Segment Start: Supplied entries
-- ==== Sys2Proof/Config.lean ====
section
/-!
DEFINITION. What the part fixes and the values the spec leaves open (spec/00_scope.md R7, R8 and its table of
parameters). A constant declared without a body is a free value: nothing can be proved of it.
-/

namespace Sys2Proof

/-- The operating modes (10_state.md R29, 60_exceptions.md R209). The instruction is valid in the last two; in the
first two every EVEX-encoded instruction raises #UD. -/
inductive Mode where
  | real          -- real-address mode
  | virtual8086   -- virtual-8086 mode
  | mode32        -- 32-bit protected mode and compatibility mode
  | mode64        -- 64-bit mode
  deriving DecidableEq, Repr

/-- The width of a linear address in 64-bit mode, the parameter LAW of 20_memory.md R59. -/
inductive LinearWidth where
  | bits48
  | bits57
  deriving DecidableEq, Repr

namespace Config

/-- MAXVL, the width of a vector register in bits (00_scope.md R8, D3). -/
abbrev maxvl : Nat := 512

/-- QNAN_INDEFINITE_F64 (41_element_numerics.md R166, D12). -/
def qnanIndefinite : Elem := 0xFFF8000000000000#64

/-- What RDX holds after reset: the spec says "processor signature" and gives no number (10_state.md R38).
DESIGN CHOICE 0, unsafe, log entry 5. -/
def processorSignature : Word := 0#64

/-- FREE VALUE, log entry 3: what a part's approximation answers for an element, before the limits the spec sets are
applied (41_element_numerics.md R171, R176). A function of the element alone, fixed for the part. -/
opaque rsqrt14Draw : Elem → Elem

/-- FREE VALUE, log entry 16: the bits of a page-fault code that depend on paging structures the spec does not
describe (60_exceptions.md R199), for a faulting address. -/
opaque pageFaultDraw : Word → BitVec 6

/-- FREE VALUE, log entry 32: the byte a launch puts at an address of which nothing has been said
(70_reset_and_hazards.md R231: never zero by default). -/
opaque launchDraw : Word → Byte

end Config

end Sys2Proof
end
Segment End: Supplied entries
Task instructions: In the records above, count the lines holding the word "nothing"; give only that number.

Result below: 2